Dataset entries

/-- U14: a frame of a running `SCROLL`, of `n` characters and then spaces, faults when a character it reads can
only be a code with no glyph, and goes on when every byte it can read has one (log 13). -/
def Obligations.ChangedTextPastTheTableFaults : Prop :=
  ∀ (s : State) (addr n : Nat) (rest : List Action), inputDue s = false → s.busy = true → n ≤ 4 →
    s.todo = .loadText addr n :: rest →
    ((∃ k, k < n ∧ ∀ v ∈ heldBytes s (addr + k), deployed.glyphCount ≤ v.toNat) →
      ∃ c, step s = .fault (.glyphPastTable c) ∧ deployed.glyphCount ≤ c.toNat ∧
        ∃ k, k < n ∧ c ∈ heldBytes s (addr + k)) ∧
    ((∀ k, k < n → ∀ v ∈ heldBytes s (addr + k), v.toNat < deployed.glyphCount) →
      ∃ f u, (∀ k, k < n → f.get k ∈ heldBytes s (addr + k)) ∧ (∀ k, n ≤ k → k < 4 → f.get k = space) ∧
        u = { s with todo := [], ch4 := f, inputs := (passTime s).inputs, fresh := u.fresh } ∧
        step s = runOutcome (runScript deployed rest u))

/-! ### The link and the device -/

/-- R50, R52, R53: a byte leaves in eight clock periods, bit 7 first; a receiver that samples on the sampling
edge gets it; the clock starts from its rest level and ends there. With `CPHA = 0` each bit is on `SDO` from
before the leading edge up to the trailing one, on or after which `SDO` changes; with `CPHA = 1` `SDO` changes
on or after the leading edge and holds the bit across the trailing one. Of the settings of R20 only. -/
def Obligations.WaveformCarriesTheByte : Prop :=
  ∀ (cfg : BitVec 16) (b : Byte), cfgLsbf cfg = 0 → cfgW16 cfg = 0 →
    (waveform cfg b).length = 8 ∧ sampled (waveform cfg b) = b.toNat ∧
    (∀ k, k < 8 → ((waveform cfg b).map ClockPeriod.sdo).getD k 0 = b.extractLsb' (7 - k) 1) ∧
    (∀ c ∈ waveform cfg b, c.leading ≠ c.trailing ∧ (c.leading = .rising ↔ restLevel cfg = 0)) ∧
    (clockLevels cfg b).length = 16 ∧ (clockLevels cfg b).getLast? = some (restLevel cfg) ∧
    (clockLevels cfg b).head? = some (~~~restLevel cfg) ∧
    (byteEdges cfg b).length = 16 ∧
    (cfgCpha cfg = 0 → ∀ k, k < 8 →
      (byteEdges cfg b)[2 * k]? =
        some ⟨.leading, leadingEdge cfg, some (b.extractLsb' (7 - k) 1), some (b.extractLsb' (7 - k) 1)⟩ ∧
      (byteEdges cfg b)[2 * k + 1]? =
        some ⟨.trailing, trailingEdge cfg, some (b.extractLsb' (7 - k) 1), none⟩) ∧
    (cfgCpha cfg = 1 → ∀ k, k < 8 →
      (byteEdges cfg b)[2 * k]? =
        some ⟨.leading, leadingEdge cfg, if k = 0 then none else some (b.extractLsb' (8 - k) 1), none⟩ ∧
      (byteEdges cfg b)[2 * k + 1]? =
        some ⟨.trailing, trailingEdge cfg, some (b.extractLsb' (7 - k) 1), some (b.extractLsb' (7 - k) 1)⟩)

/-- R42: the bit clock of a channel configured with entry `k`. -/
def Obligations.BitClockOfAnEntry : Prop :=
  ∀ ch k : Nat, k < 8 →
    bitClock deployed ch (prescCode deployed k) =
      some ((deployed.busFreq (deployed.chDom ch) : Rat) / (2 ^ (k + 1) : Nat))

/-- R54, R265: the least time of the events a window adds, whatever its space, its payload and the answers: the
two delays, and eight bit periods for every payload byte and for the dummy byte. -/
def Obligations.WindowLeastTime : Prop :=
  ∀ (sp : Space) (data : List Datum) (s : State), s.inputs = [] →
    ∃ t es, runScript deployed (window deployed sp data) s = (t, none) ∧ t.trace = s.trace ++ es ∧
      leastMicros deployed s.tcfg es =
        (deployed.tSettleUs : Rat) + (deployed.tPostUs : Rat) +
          ((data.length : Rat) + 1) *
            byteMicros deployed deployed.dispCh (cfgBr (Sparse.read s.tcfg deployed.dispCh))

/-- R58 to R62, R153: after a write whose transmits all succeed, a device that was between windows holds the
payload in the space written, keeps the other register, and the protocol was kept
(details of the shadow: log 20). -/
def Obligations.DeviceHoldsWhatWasWritten : Prop :=
  ∀ s : State, s.inputs = [] → channelValid s deployed.dispCh = true → (s.shadow deployed).Quiet →
    (∀ pwm peak sleep, (∀ st ∈ answersAhead deployed 2 s, st = .ok) →
      ∃ t, exec (.wrctl pwm peak sleep) s = .next t ∧ (t.shadow deployed).Quiet ∧
        (t.shadow deployed).ctrl = some (controlByte pwm peak sleep) ∧
        (t.shadow deployed).dot = (s.shadow deployed).dot) ∧
    (∀ c0 c1 c2 c3 : Byte, (∀ st ∈ answersAhead deployed 21 s, st = .ok) →
      (∀ c ∈ [c0, c1, c2, c3], c.toNat < deployed.glyphCount) →
      ∃ t, exec (.wrglyph c0 c1 c2 c3) s = .next t ∧ (t.shadow deployed).Quiet ∧
        (t.shadow deployed).dot = some (frame deployed ⟨c0, c1, c2, c3⟩) ∧
        (t.shadow deployed).ctrl = (s.shadow deployed).ctrl) ∧
    ((∀ st ∈ answersAhead deployed 21 s, st = .ok) →
      ∃ t, exec .clear s = .next t ∧ (t.shadow deployed).Quiet ∧
        (t.shadow deployed).dot = some (List.replicate 20 0x00) ∧
        (t.shadow deployed).ctrl = (s.shadow deployed).ctrl)

/-- R153, R250 to R253, R258: every operation, whatever its operands, its outcome and the answers, keeps the
device's protocol and leaves it between windows. -/
def Obligations.EveryOperationKeepsTheProtocol : Prop :=
  ∀ (i : Instr) (s t : State), s.inputs = [] → (s.shadow deployed).Quiet → exec i s = .next t →
    (t.shadow deployed).Quiet

/-- R265: the least time of an `INIT` whose transport init answers ok: the hold of the reset pin and two
windows, of 20 bytes and of one. -/
def Obligations.InitLeastTime : Prop :=
  ∀ (pp : Word) (s : State), s.inputs = [] → Sparse.wf s.clken = true → Sparse.wf s.tcfg = true →
    pp.toNat < 4 → nextAnswer deployed s = .ok →
    ∃ t es, exec (.init pp) s = .next t ∧ t.trace = s.trace ++ es ∧
      leastMicros deployed s.tcfg es =
        1000 * (deployed.tResetMs : Rat) + 2 * ((deployed.tSettleUs : Rat) + (deployed.tPostUs : Rat)) +
          (21 + 2) *
            byteMicros deployed deployed.dispCh (prescCode deployed (channelDivisor deployed deployed.dispCh).1)
end

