-- ==== Sys2Proof/Tests/Slice0.lean ====
section
/-! SUPPORT. Tests. Every expected value is written out from spec/95_test_vectors.md (the vector is named) or
from the rule named; then, for every statement with hypotheses, a state and operands that meet them. -/

namespace Sys2Proof.Tests

open Sys2Proof Sys2Proof.Machine

/-! ### The example configuration EX (95, section 0) -/

/-- A glyph table of distinct columns for the tests; the space's columns are zero (R48). -/
def g (c j : Nat) : Byte := if c = 32 then 0 else BitVec.ofNat 8 (c + 50 * j + 1)

/-- EX, its open formats and free values at fixed ones. -/
def ex : Params where
  presc := [⟨2, 0⟩, ⟨4, 1⟩, ⟨8, 2⟩, ⟨16, 3⟩, ⟨32, 4⟩, ⟨64, 5⟩, ⟨128, 6⟩, ⟨256, 7⟩]
  nDom := 2
  nCh := 2
  chDom ch := ch
  busFreq d := if d = 0 then 42000000 else 84000000
  targetFreq := 5000000
  dispCh := 0
  glyphCount := 161
  glyph := g
  tSettleUs := 1
  tPostUs := 10
  tResetMs := 10
  tScrollMs := 1000
  txTimeout := 7
  rsCtrl := 1
  rsDot := 0
  pwmFixed := 15
  peakFixed := 3
  wakeS := 0
  fmtFloat _ := ⟨70, 76, 84, 46⟩
  fmtErr _ := ⟨69, 82, 82, 200⟩
  freeStatus _ := .fail
  freeTcfg _ := 0xFFFF
  freeIdx _ := 31
  freeCh4 _ := ⟨1, 2, 3, 4⟩
  freeWin _ := 99
  freeLen _ := 500
  freePick n := n

/-! ### Well-formedness: each check of R3 refuses an ill-formed record -/

theorem test_ex_ok : ex.ok = true := by decide
theorem test_presc_empty : ({ ex with presc := [] } : Params).ok = false := by decide
theorem test_presc_zero : ({ ex with presc := [⟨0, 0⟩, ⟨2, 1⟩] } : Params).ok = false := by decide
theorem test_presc_order : ({ ex with presc := [⟨4, 0⟩, ⟨4, 1⟩] } : Params).ok = false := by decide
theorem test_presc_codes : ({ ex with presc := [⟨2, 1⟩, ⟨4, 1⟩] } : Params).ok = false := by decide
theorem test_channels_none : ({ ex with nCh := 0 } : Params).ok = false := by decide
theorem test_channels_many : ({ ex with nCh := 257, chDom := fun _ => 0 } : Params).ok = false := by decide
theorem test_display_channel : ({ ex with dispCh := 2 } : Params).ok = false := by decide
theorem test_domain : ({ ex with chDom := fun _ => 2 } : Params).ok = false := by decide
theorem test_bus_zero : ({ ex with busFreq := fun _ => 0 } : Params).ok = false := by decide
theorem test_bus_wide : ({ ex with busFreq := fun _ => 2 ^ 32 } : Params).ok = false := by decide
theorem test_target_zero : ({ ex with targetFreq := 0 } : Params).ok = false := by decide
theorem test_target_wide : ({ ex with targetFreq := 2 ^ 32 } : Params).ok = false := by decide
theorem test_glyphs_few : ({ ex with glyphCount := 32 } : Params).ok = false := by decide
theorem test_glyphs_many : ({ ex with glyphCount := 257 } : Params).ok = false := by decide
theorem test_glyph_space : ({ ex with glyph := fun _ _ => 1 } : Params).ok = false := by decide
theorem test_settle : ({ ex with tSettleUs := 0 } : Params).ok = false := by decide
theorem test_post : ({ ex with tPostUs := 9 } : Params).ok = false := by decide
theorem test_reset_hold : ({ ex with tResetMs := 9 } : Params).ok = false := by decide
theorem test_scroll_pause : ({ ex with tScrollMs := 999 } : Params).ok = false := by decide
theorem test_levels : ({ ex with rsCtrl := 0 } : Params).ok = false := by decide

/-! ### Decoding: words written out from R70 to R78 and 95 -/

theorem test_decode_seldiv : decode 0x0100895440001E8480 = .ok (.seldiv 9000000 2000000) := by decide  -- V8
theorem test_decode_configure : decode 0x020000000100000003 = .ok (.configure 1 3) := by decide  -- P2
theorem test_decode_wrctl : decode 0x10FFFE020FDEADBEEF = .ok (.wrctl 0x0F 2 0) := by decide  -- V39b
theorem test_decode_wrctl_sleep : decode 0x100001030F00000000 = .ok (.wrctl 15 3 1) := by decide  -- P3
theorem test_decode_wrglyph : decode 0x114142434400000000 = .ok (.wrglyph 65 66 67 68) := by decide  -- P4
theorem test_decode_clear : decode 0x12FFFFFFFFFFFFFFFF = .ok .clear := by decide  -- R77
theorem test_decode_init : decode 0x200000000200000000 = .ok (.init 2) := by decide  -- P3
theorem test_decode_scroll : decode 0x21ABCDEF0500000000 = .ok (.scroll 5) := by decide  -- V46e
theorem test_decode_render_int : decode 0x22FFFFFFFF00000000 = .ok (.renderInt (-1)) := by decide  -- V61
theorem test_decode_render_float : decode 0x233F80000000000000 = .ok (.renderFloat 0x3F800000) := by decide  -- R76
theorem test_decode_render_err : decode 0x240000000700000001 = .ok (.renderErr 7) := by decide  -- R76, R77
/-- V69a: the edges of the reserved ranges. -/
theorem test_decode_reserved :
    decode 0x030000000000000000 = .error (.reservedOpcode 0x03) ∧
      decode 0x0F0000000000000000 = .error (.reservedOpcode 0x0F) ∧
      decode 0x130000000000000000 = .error (.reservedOpcode 0x13) ∧
      decode 0x1F0000000000000000 = .error (.reservedOpcode 0x1F) ∧
      decode 0x250000000000000000 = .error (.reservedOpcode 0x25) := by decide
theorem test_decode_table_word : decodeTableWord 72 0x120000000000000000 = some .clear := by decide
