-- ==== Sys2Proof/Machine/Stack.lean ====
section
/-! DEFINITION. 45_stack_flag_brk.md R170 to R174: stack instructions. One meaning per row of the opcode table, from a state whose PC is the
opcode's address. -/

namespace Sys2Proof.Machine

/-- PHA IMP: push accumulator (R171, R92). -/
def execPha (s : State) : Result := implied (fun t => t.push t.a) s

/-- PLA IMP: pull accumulator (R172, R92). -/
def execPla (s : State) : Result := implied (fun t => loadA t.popped t.pop) s

/-- PHP IMP: push processor status (R173, R92). -/
def execPhp (s : State) : Result := implied (fun t => t.push t.packP) s

/-- PLP IMP: pull processor status (R174, R92). -/
def execPlp (s : State) : Result := implied (fun t => t.pop.unpackP t.popped) s

end Sys2Proof.Machine
end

▸ **Problem to solve**
Within the data above, filter for lines containing the word "else" and copy each one.

▸ **Written answer**
        some ⟨.leading, leadingEdge cfg, if k = 0 then none else some (b.extractLsb' (8 - k) 1), none⟩ ∧
def g (c j : Nat) : Byte := if c = 32 then 0 else BitVec.ofNat 8 (c + 50 * j + 1)
  busFreq d := if d = 0 then 42000000 else 84000000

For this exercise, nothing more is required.